## TASK ITEM:
For the data below, restate word for word only the lines from the line containing "rw [KeepsBrackets, List.foldl_append, hes]" through the line containing "List.foldl_cons, List.foldl_cons, List.foldl_append]", both ends included.

--------------------------------------------------

-- ==== Sys2Proof/Machine/Text.lean ====
section
/-! DEFINITION. The written forms: host operations in the assembler syntax of spec/30_encoding.md R106, commands as
`CMD` lines (R92, R108), and events in the notation of spec/10_state.md R25. Where R106 leaves a
choice, coordinates and sizes are decimal and bytes hexadecimal (DESIGN CHOICE, log entry 15). -/

namespace Sys2Proof.Machine

/-- A written text. -/
abbrev Text := List Char

/-- One digit, decimal or hexadecimal in capitals. -/
def digit (n : Nat) : Char :=
  match n with
  | 0 => '0' | 1 => '1' | 2 => '2' | 3 => '3' | 4 => '4' | 5 => '5' | 6 => '6' | 7 => '7'
  | 8 => '8' | 9 => '9' | 10 => 'A' | 11 => 'B' | 12 => 'C' | 13 => 'D' | 14 => 'E' | _ => 'F'

/-- A number in decimal, in at most the given number of digits. -/
def decimalIn : Nat → Nat → Text
  | 0, _ => []
  | k + 1, n => if n < 10 then [digit n] else decimalIn k (n / 10) ++ [digit (n % 10)]

/-- A number in decimal (R106): a number below 10^(n+1) has at most n + 1 digits. -/
def decimal (n : Nat) : Text := decimalIn (n + 1) n

/-- A `u32` in decimal: at most ten digits. -/
def u32Text (v : U32) : Text := decimalIn 10 v.toNat

/-- An `i32` in decimal, a minus sign before a negative number. -/
def i32Text (v : I32) : Text :=
  if v.toInt < 0 then '-' :: decimalIn 10 v.toInt.natAbs else decimalIn 10 v.toInt.natAbs

/-- A byte in hexadecimal, `0x` and two digits. -/
def byteText (b : Byte) : Text := ['0', 'x', digit (b.toNat / 16), digit (b.toNat % 16)]

/-- Texts with a separator between them. -/
def joinWith (sep : Text) : List Text → Text
  | [] => []
  | [t] => t
  | t :: ts => t ++ sep ++ joinWith sep ts

/-- A byte list in brackets, as R92 writes a payload and R106 an inline buffer. -/
def bytesText (bs : List Byte) : Text := '[' :: (joinWith [',', ' '] (bs.map byteText) ++ [']'])

/-- A `plane` operand. -/
def planeText : Plane → Text
  | .bw => ['B', 'W']
  | .red => ['R', 'E', 'D']

/-- A `rot` operand. -/
def rotText : Rot → Text
  | .r0 => ['R', 'O', 'T', '0']
  | .r90 => ['R', 'O', 'T', '9', '0']
  | .r180 => ['R', 'O', 'T', '1', '8', '0']
  | .r270 => ['R', 'O', 'T', '2', '7', '0']

/-- A `bit` operand, and a driven or sampled level. -/
def bitText (b : Bool) : Text := [if b then '1' else '0']

/-- A `buf` operand. -/
def bufText : Buf → Text
  | .inline bs => ['b', 'y', 't', 'e', 's'] ++ bytesText bs
  | .plane p => '@' :: planeText p

/-- The mnemonic of a selector (R102). -/
def selectorText : Selector → String
  | .init => "INIT"
  | .setRamWindow => "SET_RAM_WINDOW"
  | .setRamCounter => "SET_RAM_COUNTER"
  | .updateBwFrame => "UPDATE_BW_FRAME"
  | .updateRedFrame => "UPDATE_RED_FRAME"
  | .updatePartialBwFrame => "UPDATE_PARTIAL_BW_FRAME"
  | .clearBwFrame => "CLEAR_BW_FRAME"
  | .clearRedFrame => "CLEAR_RED_FRAME"
  | .displayFrame => "DISPLAY_FRAME"
  | .displayPartialFrame => "DISPLAY_PARTIAL_FRAME"
  | .fbNew => "FB_NEW"
  | .fbSetRotation => "FB_SET_ROTATION"
  | .fbSetPixel => "FB_SET_PIXEL"
  | .fbClear => "FB_CLEAR"
  | .fbOutsideBounds => "FB_OUTSIDE_BOUNDS"
  | .fbRotate => "FB_ROTATE"
  | .fbAddress => "FB_ADDRESS"
  | .fbBufferLength => "FB_BUFFER_LENGTH"
  | .fbRead => "FB_READ"

/-- The operands of an instruction as they are written, in the order of R102. -/
def operandTexts : Instr → List Text
  | .setRamWindow sx sy ex ey => [u32Text sx, u32Text sy, u32Text ex, u32Text ey]
  | .setRamCounter x y => [u32Text x, u32Text y]
  | .updateBwFrame buf | .updateRedFrame buf => [bufText buf]
  | .updatePartialBwFrame x y w h buf => [u32Text x, u32Text y, u32Text w, u32Text h, bufText buf]
  | .fbNew p on | .fbClear p on => [planeText p, bitText on]
  | .fbSetRotation p r => [planeText p, rotText r]
  | .fbSetPixel p x y on => [planeText p, i32Text x, i32Text y, bitText on]
  | .fbOutsideBounds x y w h r | .fbRotate x y w h r | .fbAddress x y w h r =>
    [i32Text x, i32Text y, decimalIn 5 w.toNat, decimalIn 5 h.toNat, rotText r]
  | .fbBufferLength w h => [decimalIn 5 w.toNat, decimalIn 5 h.toNat]
  | .fbRead p => [planeText p]
  | .init | .clearBwFrame | .clearRedFrame | .displayFrame | .displayPartialFrame => []
  | .swReset | .driverControl | .dataEntryMode | .setRamXPos _ _ | .setRamYPos _ _ | .setRamXCounter _
  | .setRamYCounter _ | .borderWaveformControl | .tempControl | .writeBwData _ | .writeRedData _
  | .updateDisplayCtrl2 _ | .masterActivate => []
  | .muCmd _ | .muData _ | .muCmdData _ _ | .muRepeat _ _ | .muWaitIdle | .muReset => []

/-- A host operation as it is written (R106); there is no such form for what the host cannot issue. -/
def hostText (i : Instr) : Option Text :=
  i.selector?.map fun c =>
    match operandTexts i with
    | [] => (selectorText c).toList
    | ts => (selectorText c).toList ++ ' ' :: joinWith [',', ' '] ts

/-- A command as a `CMD` line: no brackets where there is no payload (R92). -/
def commandText (c : Byte × List Byte) : Text :=
  ['C', 'M', 'D', ' '] ++ byteText c.1 ++ (if c.2 = [] then [] else ' ' :: bytesText c.2)

/-- The name of a line. -/
def lineText : Line → Text
  | .csN => ['C', 'S', '_', 'N']
  | .dc => ['D', 'C']
  | .rstN => ['R', 'S', 'T', '_', 'N']

/-- A port action as R25 names it. -/
def actionText : PortAction → Text
  | .drive l v => ['D', 'r', 'i', 'v', 'e', '('] ++ lineText l ++ [','] ++ bitText v ++ [')']
  | .xfer bs => ['X', 'f', 'e', 'r', '('] ++ bytesText bs ++ [')']
  | .sampleBusy => ['S', 'a', 'm', 'p', 'l', 'e', 'B', 'u', 's', 'y']

/-- An event as R25 writes it (R108). -/
def eventText : Event → Text
  | .line l v => ['L', 'i', 'n', 'e', '('] ++ lineText l ++ [','] ++ bitText v ++ [')']
  | .xfer bs => ['X', 'f', 'e', 'r', '('] ++ bytesText bs ++ [')']
  | .delay n => ['D', 'e', 'l', 'a', 'y', '('] ++ decimal n ++ [')']
  | .busy v => ['B', 'u', 's', 'y', '('] ++ bitText v ++ [')']
  | .fail a => ['F', 'a', 'i', 'l', '('] ++ actionText a ++ [')']

end Sys2Proof.Machine
end

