/-- A bracket leaves CS_N high and DC as it drove it (R130). -/
theorem linesAfter_bracket (ls : Lines) (dc : Bool) (xs : List (List Byte)) :
    linesAfter ls ((bracket dc xs).map PortStep.event) = { ls with csN := .high, dc := .of dc } := by
  rw [bracket_events, linesAfter_cons, linesAfter_cons, linesAfter_append, linesAfter_xfers]
  rfl

theorem data_events (d : List Byte) : (microSteps (.data d)).map PortStep.event = dataEvents d :=
  bracket_events true (chunks d)

theorem cmdData_events (op : Byte) (d : List Byte) :
    (microSteps (.cmdData op d)).map PortStep.event = cmdEvents op ++ dataEvents d := by
  rw [microSteps, List.map_append]
  exact congrArg (cmdEvents op ++ ·) (data_events d)

theorem repeat_events (v : Byte) (n : Nat) :
    (microSteps (.repeatByte v n)).map PortStep.event = repeatEvents v n := by
  rw [microSteps, bracket_events, List.map_replicate]
  rfl

end Sys2Proof.Machine
end

section
/-! PROOFS. The bracket discipline of traces without failure (O56). -/

namespace Sys2Proof.Machine

/-- Events that, from outside a chip-select bracket, keep the discipline of R139 and end outside a bracket. -/
def KeepsBrackets (evs : List Event) : Prop := evs.foldl bracketStep (some false) = some false

theorem KeepsBrackets.append {es fs : List Event} (hes : KeepsBrackets es) (hfs : KeepsBrackets fs) :
    KeepsBrackets (es ++ fs) := by
  rw [KeepsBrackets, List.foldl_append, hes]
  exact hfs

/-- Inside a bracket transfers are allowed, and end inside it. -/
theorem foldl_bracketStep_xfers (xs : List (List Byte)) :
    (xs.map Event.xfer).foldl bracketStep (some true) = some true := by
  induction xs with
  | nil => rfl
  | cons x xs ih => exact ih

theorem KeepsBrackets.bracket (dc : Bool) (xs : List (List Byte)) :
    KeepsBrackets ((bracket dc xs).map PortStep.event) := by
  rw [KeepsBrackets, bracket_events, List.foldl_cons, List.foldl_cons, List.foldl_append]
  exact congrArg ([Event.line .csN true].foldl bracketStep ·) (foldl_bracketStep_xfers xs)

theorem KeepsBrackets.samples (n : Nat) : KeepsBrackets (List.replicate n (.busy true)) := by
  induction n with
  | zero => rfl
  | succ n ih => exact ih

theorem KeepsBrackets.microSteps (m : MicroOp) : KeepsBrackets ((microSteps m).map PortStep.event) := by
  cases m with
  | cmd op => exact .bracket false [[op]]
  | data d => exact .bracket true (chunks d)
  | cmdData op d =>
    rw [Machine.microSteps, List.map_append]
    exact (KeepsBrackets.bracket false [[op]]).append (.bracket true (chunks d))
  | repeatByte v n => exact .bracket true _
  | waitIdle => rfl
  | reset => rfl

theorem noFail_append_fail (es : List Event) (a : PortAction) : noFail (es ++ [.fail a]) = false := by
  rw [noFail_append]
  exact Bool.and_false _

theorem MicroEvents.keepsBrackets {m : MicroOp} {evs : List Event} {e : MicroEnd} (h : MicroEvents m evs e)
    (hf : noFail evs = true) : KeepsBrackets evs := by
  cases h with
  | steps m _ => exact .microSteps m
  | waitDone k => exact (KeepsBrackets.samples k).append rfl
  | stepFails | waitFails =>
    rw [noFail_append_fail] at hf
    cases hf
  | waitGoesOn k => exact .samples (k + 1)
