-- ==== Sys2Proof/Machine/Ops.lean ====
section
/-! DEFINITION. The named operations over BUF and the registers: MemRead and MemWrite (spec/00_scope.md rule R10),
the capacity check (spec/20_memory.md rule R53), raising a fault (spec/60_exceptions.md rule R212), the draws, and
the return from the faulted state, which is reset (spec/70_reset_and_hazards.md rules R240 to R242). -/

namespace Sys2Proof.Machine

/-- What a command answers. -/
abbrev Result := Host.Outcome State Fault Refusal

/-! ### BUF -/

/-- `BUF[a]` (00_scope R10). -/
def Memory.read : Memory → Nat → Byte
  | [], _ => Memory.blank
  | c :: m, a => if c.1 = a then c.2 else Memory.read m a

/-- Puts an entry into its place in rising order. -/
def Memory.place (a : Nat) (b : Byte) : Memory → Memory
  | [] => [(a, b)]
  | c :: m => if a < c.1 then (a, b) :: c :: m else c :: Memory.place a b m

/-- `BUF[a] <- b` (00_scope R10); writing what an unlisted offset reads as removes the entry. -/
def Memory.write (m : Memory) (a : Nat) (b : Byte) : Memory :=
  let rest := m.filter (fun c => decide (c.1 ≠ a))
  if b = Memory.blank then rest else Memory.place a b rest

/-- `MemRead(off, n)` (00_scope R10). -/
def Memory.readBytes (m : Memory) (off n : Nat) : List Byte :=
  (List.range n).map (fun i => m.read (off + i))

/-- `MemWrite(off, n, bs)` with n the length of bs (00_scope R10). -/
def Memory.writeBytes (m : Memory) (off : Nat) : List Byte → Memory
  | [] => m
  | b :: bs => Memory.writeBytes (m.write off b) (off + 1) bs

/-! ### Updates of the response registers -/

def State.setRspWord (v : Word) (s : State) : State := { s with rspWord := v }
def State.setRspFval (v : FVal) (s : State) : State := { s with rspFval := v }
def State.setRspLen (v : Word) (s : State) : State := { s with rspLen := v }
def State.setRspList (v : List Item) (s : State) : State := { s with rspList := v }
def State.setBuf (m : Memory) (s : State) : State := { s with buf := m }
def State.setDrawCount (n : Nat) (s : State) : State := { s with drawCount := n }

/-! ### Updates the host makes -/

def State.setReqOff (v : Word) (s : State) : State := { s with reqOff := v }
def State.setReqWord (v : Word) (s : State) : State := { s with reqWord := v }
def State.setReqFval (v : FVal) (s : State) : State := { s with reqFval := v }
def State.setReqMax (v : Word) (s : State) : State := { s with reqMax := v }
def State.setReqList (v : List Item) (s : State) : State := { s with reqList := v }
def State.setHost (l : List HostOp) (s : State) : State := { s with host := l }
def State.setReadData (v : HostVal) (s : State) : State := { s with readData := some v }

/-- A write of REQ_CW stores the word (10_state R32) and makes the next command the following one of the host's
sequence, faulted or not (R30). -/
def State.acceptCommand (w : CommandWord) (s : State) : State :=
  { s with reqCw := w, cmdIndex := s.cmdIndex + 1 }

/-! ### Faults -/

/-- The arguments of `raise Fault(cause, info)` (60_exceptions R212). -/
structure Raise where
  cause : Cause
  info  : Nat
  deriving DecidableEq, Repr

/-- The record a fault leaves: FAULT, FAULT_CW and FAULT_INFO, and nothing else (60_exceptions R212). A command runs
only while FAULT.FV = 0 (10_state R40), which is when R212 defines the action. -/
def State.recordFault (r : Raise) (s : State) : State :=
  { s with fault := faultWord r.cause, faultCw := s.reqCw, faultInfo := saturate64 r.info }

/-- `raise Fault(cause, info)` (60_exceptions R212): the command ends at once. Given the state the command started
in, none of its other writes is made. -/
def raiseFault (r : Raise) (s : State) : Result := .next (s.recordFault r)

/-- Reset, the one way out of the faulted state (60_exceptions R214, R220): every register to its reset value
(70_reset_and_hazards R241), BUF unchanged (R242). The configuration is fixed for the run (R244). The model's own
fields keep their values (log entries 3, 5, 6, 7). -/
def State.resetRegisters (s : State) : State :=
  { s with
    reqCw := 0
    reqOff := 0
    reqWord := 0
    reqFval := .fin 0
    reqMax := 0
    reqList := []
    rspWord := 0
    rspFval := .fin 0
    rspLen := 0
    rspList := []
    fault := 0
    faultCw := 0
    faultInfo := 0 }

/-- The capacity check (20_memory R53): over unbounded numbers, and before anything is written. `go` is the rest of
the command. -/
def guardCapacity (off n : Nat) (s : State) (go : Result) : Result :=
  if off + n ≤ s.cfg.bufCap then go else raiseFault ⟨.capacity, off + n⟩ s

/-! ### Draws -/

/-- `draw_N()` (00_scope R10): draw number `k`, any N-bit value. Log entry 5. -/
def drawBits (n k : Nat) : Nat := (Config.drawValue k).toNat % 2 ^ n

end Sys2Proof.Machine
end

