-- ==== Sys2Proof/Machine/Operands.lean ====
section
/-! DEFINITION. The operand forms: byte lists and their values (spec/00_scope.md rule R10), widening (R9), the sizes
and formats of kinds (spec/30_encoding.md rules R74, R75), and the shared element encoder and decoder
(spec/42_fixed_width_codec.md rules R131, R132). -/

namespace Sys2Proof

/-! ### Kinds -/

/-- `size(k)` in bytes (30_encoding R73, R74). -/
def Kind.size : Kind → Nat
  | .u8 => 1
  | .i8 => 1
  | .u16 => 2
  | .i16 => 2
  | .u32 => 4
  | .i32 => 4
  | .u64 => 8
  | .i64 => 8
  | .f32 => 4
  | .f64 => 8

/-- `sgn(k)` (30_encoding R74). -/
def Kind.signed : Kind → Bool
  | .u8 => false
  | .i8 => true
  | .u16 => false
  | .i16 => true
  | .u32 => false
  | .i32 => true
  | .u64 => false
  | .i64 => true
  | .f32 => false
  | .f64 => false

/-- `fmt(k)`: (32, 8) for F32, (64, 11) for F64, none for the integer kinds (30_encoding R74). -/
def Kind.format : Kind → Option (Nat × Nat)
  | .u8 => none
  | .i8 => none
  | .u16 => none
  | .i16 => none
  | .u32 => none
  | .i32 => none
  | .u64 => none
  | .i64 => none
  | .f32 => some (32, 8)
  | .f64 => some (64, 11)

/-- `isfloat(k)` (30_encoding R74). -/
def Kind.isFloat (k : Kind) : Bool := k.format.isSome

/-- `size(CK)` in bytes (30_encoding R75). -/
def CountKind.size : CountKind → Nat
  | .u8 => 1
  | .u16 => 2
  | .u32 => 4
  | .u64 => 8

end Sys2Proof

namespace Sys2Proof.Machine

/-! ### Byte lists -/

/-- `bytes_le(v, n)`: byte i is `(v >> 8i) & 0xFF` (00_scope R10). -/
def bytesLe (v n : Nat) : List Byte := (List.range n).map (fun i => BitVec.ofNat 8 (v >>> (8 * i)))

/-- `bytes_be(v, n)`: byte i is `(v >> 8(n-1-i)) & 0xFF` (00_scope R10). -/
def bytesBe (v n : Nat) : List Byte := (List.range n).map (fun i => BitVec.ofNat 8 (v >>> (8 * (n - 1 - i))))

/-- `val_le(bs)`: the sum of `bs[i] * 2^(8i)` (00_scope R10). -/
def valLe : List Byte → Nat
  | [] => 0
  | b :: bs => b.toNat + 2 ^ 8 * valLe bs

/-- `val_be(bs)`: the sum of `bs[i] * 2^(8(n-1-i))` (00_scope R10). -/
def valBe : List Byte → Nat
  | [] => 0
  | b :: bs => b.toNat * 2 ^ (8 * bs.length) + valBe bs

/-- The n bytes of v in a byte order (20_memory R55). -/
def bytesIn (ord : ByteOrder) (v n : Nat) : List Byte :=
  match ord with
  | .little => bytesLe v n
  | .big => bytesBe v n

/-- The value of bytes in a byte order (20_memory R55). -/
def valIn (ord : ByteOrder) (bs : List Byte) : Nat :=
  match ord with
  | .little => valLe bs
  | .big => valBe bs

/-! ### Widening -/

/-- `zext_N(v)` for `v < 2^N` (00_scope R9). -/
def zext (v : Nat) : Word := BitVec.ofNat 64 v

/-- `sext_N(v)` for `v < 2^N` (00_scope R9), in the form of 42_fixed_width_codec R155: `v - 2^N` when
`v >= 2^(N-1)`. -/
def sext (n v : Nat) : Word :=
  if 2 ^ (n - 1) ≤ v then BitVec.ofInt 64 ((v : Int) - 2 ^ n) else BitVec.ofNat 64 v

/-! ### The element encoder and decoder -/

/-- The bytes an encode gives, and the draw count after it. -/
structure Encoded where
  bytes : List Byte
  draws : Nat
  deriving DecidableEq, Repr

/-- `enc_bytes(k, ord, it, idx)` (42_fixed_width_codec R131). The integer kinds use the low `8n` bits of the item's
word; the float kinds ignore ORD and use HOST_ORDER (R158), and a non-finite operand raises NONFINITE_OPERAND with
the item's index (41_ieee754_packer R115). `draws` is the number of draws made before. -/
def encBytes (c : Params) (k : Kind) (ord : ByteOrder) (it : Item) (idx draws : Nat) : Except Raise Encoded :=
  match k.format with
  | none => .ok ⟨bytesIn ord (it.word.toNat % 2 ^ (8 * k.size)) k.size, draws⟩
  | some (bits, expb) =>
    match finiteValue it.real with
    | none => .error ⟨.nonfiniteOperand, idx⟩
    | some q =>
      let p := packOrDraw c.quantize q bits expb draws
      .ok ⟨bytesIn c.hostOrder p.value k.size, p.draws⟩

/-- `dec_item(k, ord, bs)` (42_fixed_width_codec R132). The field an item does not use is 0 or `Fin 0` (10_state
R25). -/
def decItem (c : Params) (k : Kind) (ord : ByteOrder) (bs : List Byte) : Item :=
  match k.format with
  | none =>
    let u := valIn ord bs
    { kind := k.code
      word := if k.signed then sext (8 * k.size) u else zext u
      real := .fin 0 }
  | some (bits, expb) =>
    { kind := k.code
      word := 0
      real := .fin (unpack (valIn c.hostOrder bs) bits expb) }

/-! ### Lists of items -/

/-- The items of a chain with the kinds their codes name, or ILLEGAL_COMMAND with info i + 1 for the lowest index i
whose kind is reserved (43_variadic_codec R164). -/
def taggedItems (idx : Nat) : List Item → Except Raise (List (Kind × Item))
  | [] => .ok []
  | it :: l =>
    match Kind.ofCode it.kind with
    | none => .error ⟨.illegalCommand, idx + 1⟩
    | some k =>
      match taggedItems (idx + 1) l with
      | .error r => .error r
      | .ok rest => .ok ((k, it) :: rest)

/-- The bytes of a list of items one after another, in index order (43_variadic_codec R162, R169). -/
def encItems (c : Params) (ord : ByteOrder) (idx draws : Nat) : List (Kind × Item) → Except Raise Encoded
  | [] => .ok ⟨[], draws⟩
  | (k, it) :: l =>
    match encBytes c k ord it idx draws with
    | .error r => .error r
    | .ok e =>
      match encItems c ord (idx + 1) e.draws l with
      | .error r => .error r
      | .ok rest => .ok ⟨e.bytes ++ rest.bytes, rest.draws⟩

/-- The total width of a list of kinds (43_variadic_codec R161). -/
def totalSize (ks : List Kind) : Nat := (ks.map Kind.size).sum

/-- The items of a list of kinds read one after another from `off`, packed without padding (43_variadic_codec R161,
R165; 44_length_prefixed_codec R182). -/
def decItems (c : Params) (ord : ByteOrder) (m : Memory) (off : Nat) : List Kind → List Item
  | [] => []
  | k :: ks => decItem c k ord (m.readBytes off k.size) :: decItems c ord m (off + k.size) ks

/-! ### What a storing command does with its bytes -/

/-- `MemWrite(REQ_OFF, T, out)` and `RSP_LEN <- T` (42_fixed_width_codec R133, 43_variadic_codec R162,
44_length_prefixed_codec R183), and the draws made. -/
def State.stored (total : Nat) (e : Encoded) (s : State) : State :=
  ((s.setBuf (s.buf.writeBytes s.reqOff.toNat e.bytes)).setRspLen (BitVec.ofNat 64 total)).setDrawCount e.draws

/-- The end of ENC, VENC and LPENC: the capacity check for all T bytes, then the store. -/
def storeRecord (total : Nat) (e : Encoded) (s : State) : Result :=
  guardCapacity s.reqOff.toNat total s (.next (s.stored total e))

end Sys2Proof.Machine
end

--------------------------------------------------

## YOUR RESPONSE:
  rw [KeepsBrackets, List.foldl_append, hes]
  exact hfs

/-- Inside a bracket transfers are allowed, and end inside it. -/
theorem foldl_bracketStep_xfers (xs : List (List Byte)) :
    (xs.map Event.xfer).foldl bracketStep (some true) = some true := by
  induction xs with
  | nil => rfl
  | cons x xs ih => exact ih

theorem KeepsBrackets.bracket (dc : Bool) (xs : List (List Byte)) :
    KeepsBrackets ((bracket dc xs).map PortStep.event) := by
  rw [KeepsBrackets, bracket_events, List.foldl_cons, List.foldl_cons, List.foldl_append]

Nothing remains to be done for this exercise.